/-! ## Reset (R327) -/

/-- What a cold reset leaves of memory: host memory, other modules and flash are no state that it clears (log entry 46). -/
def State.afterColdMem (s : State) : List Host.Cell :=
  s.mem.filter (fun c => s.remote c.1 || decide (s.tierOf c.1 = 3) || decide (s.tierOf c.1 = 1))

/-- The state after a cold reset, with `gts` as module 0 of the domain gives it. -/
def State.cold (s : State) (g : Word) : State :=
  { State.reset with
    gts := g
    mem := s.afterColdMem
    erases := s.erases
    flash := s.flash
    spares := s.spares
    counters := (Vector.replicate 9 0).set 7 (s.spares.toList.foldl Nat.min 2048)
    platform := { Platform.reset with
      moduleNo := s.platform.moduleNo, partNo := s.platform.partNo, stepping := s.platform.stepping,
      domainSize := s.platform.domainSize, flashUsed := s.platform.flashUsed, flashGone := s.platform.flashGone }
    reports := s.reports
    free := s.free
    inputs := s.inputs }

/-- COLD_RESET (R327): it clears all state, firmware included. -/
def execColdReset (g : BitVec 64) (s : State) : Out := .next (s.cold g)

/-- FUNCTION_LEVEL_RESET (R327): every context is destroyed and every registered ring dropped; firmware and `gts` stay. -/
def execFunctionLevelReset (s : State) : Out :=
  let s1 := (s.contexts.map (·.num)).foldl (fun t c => t.destroy c) s
  .next { s1 with queues := [], cmdring := 0, cmdHead := 0 }

/-! ## Power, heat and sensors (R328-R330) -/

/-- POWER_CLAMP (R329): `p` is the input power averaged over 1 ms, in W. -/
def execPowerClamp (p : Nat) (s : State) : Out :=
  .next { s with platform := { s.platform with
    clamped := if 3000 < p then true else if p < 2800 then false else s.platform.clamped } }

/-- Adds to the milliseconds spent below 2,500 MHz (R331). -/
def State.addThrottle (s : State) (ms : Nat) : State :=
  { s with counters := s.counters.setIfInBounds 6 (Nat.min (s.counters.toList.getD 6 0 + ms) (2 ^ 64 - 1)) }

/-- The zone of a sensor's value: 0 normal, 1 past its warning value, 2 past its critical value, and 3 and 4 the same on the low side of
the input voltage. Sensor 4 counts tenths of a litre. -/
def sensorZone (id v : Nat) : Nat :=
  let above (w c : Nat) : Nat := if c < v then 2 else if w < v then 1 else 0
  if id = 1 then above 2800 3000
  else if id = 2 then (if v < 48 then 4 else if v < 50 then 3 else above 58 60)
  else if id = 3 then above 40 45
  else if id = 4 then (if v < 30 then 2 else if v < 40 then 1 else 0)
  else if 5 ≤ id && id ≤ 8 then above 100 110
  else if id = 9 then above 95 105
  else if 10 ≤ id && id ≤ 17 then above 90 100
  else if 18 ≤ id && id ≤ 21 then above 75 85
  else 0

/-- Some sensor of a list stands in a zone from `z` on; one that no event has set stands in its normal zone (log entry 12). -/
def State.sensorsReach (s : State) (ids : List Nat) (z : Nat) : Bool :=
  ids.any (fun id => ((assoc s.platform.sensors id).map (fun v => decide (z ≤ sensorZone id v))).getD false)

/-- THERMAL_THROTTLE (R329): one period of 10 ms, after which the clock falls while a die sensor is past its critical value, and rises
once every sensor is below its warning value. `hot` says whether one is past
its critical value; an event that the sensors do not bear out is no period (log entry 108). -/
def execThermalThrottle (hot : Bool) (s : State) : Out :=
  let c := s.platform.clock
  let s1 := if c < 2500 then s.addThrottle 10 else s
  let warm := s.sensorsReach (span 1 22) 1
  if s.sensorsReach [5, 6, 7, 8, 9] 2 != hot then .next s
  else .next { s1 with platform := { s1.platform with
    hot := hot, clock := if hot then Nat.max 1250 (c - 100) else if warm then c else Nat.min 2500 (c + 100) } }

/-- THERMAL_SHUTDOWN (R329): every strand takes a machine check and the module stops. -/
def execThermalShutdown (die : Nat) (s : State) : Out :=
  if 4 < die then .next s
  else
    let us := (s.strands.filter (fun m => m.status != .void && m.status != .retired && m.status != .discarded)).map (·.uid)
    let s1 := us.foldl (fun t u => t.makeFaulted u 0x13 0) s
    .next { s1 with stopped := true }

/-- SENSOR_EVENT (R330): a sensor reads a new value; an event is raised when it crosses a threshold in either direction. -/
def execSensorEvent (id v : Nat) (s : State) : Out :=
  if id = 0 || 21 < id then .next s
  else
    let old := ((assoc s.platform.sensors id).map (sensorZone id)).getD 0
    let s1 := { s with platform := { s.platform with sensors := assocSet s.platform.sensors id v } }
    .next (if old ≠ sensorZone id v then s1.report (.pldmEvent id) else s1)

=-=-=

(YOUR ASSIGNMENT)
Return each line of the data that contains the string "above".

(SOLVED PROBLEM)
  let above (w c : Nat) : Nat := if c < v then 2 else if w < v then 1 else 0
  if id = 1 then above 2800 3000
  else if id = 2 then (if v < 48 then 4 else if v < 50 then 3 else above 58 60)
  else if id = 3 then above 40 45
  else if 5 ≤ id && id ≤ 8 then above 100 110
  else if id = 9 then above 95 105
  else if 10 ≤ id && id ≤ 17 then above 90 100
  else if 18 ≤ id && id ≤ 21 then above 75 85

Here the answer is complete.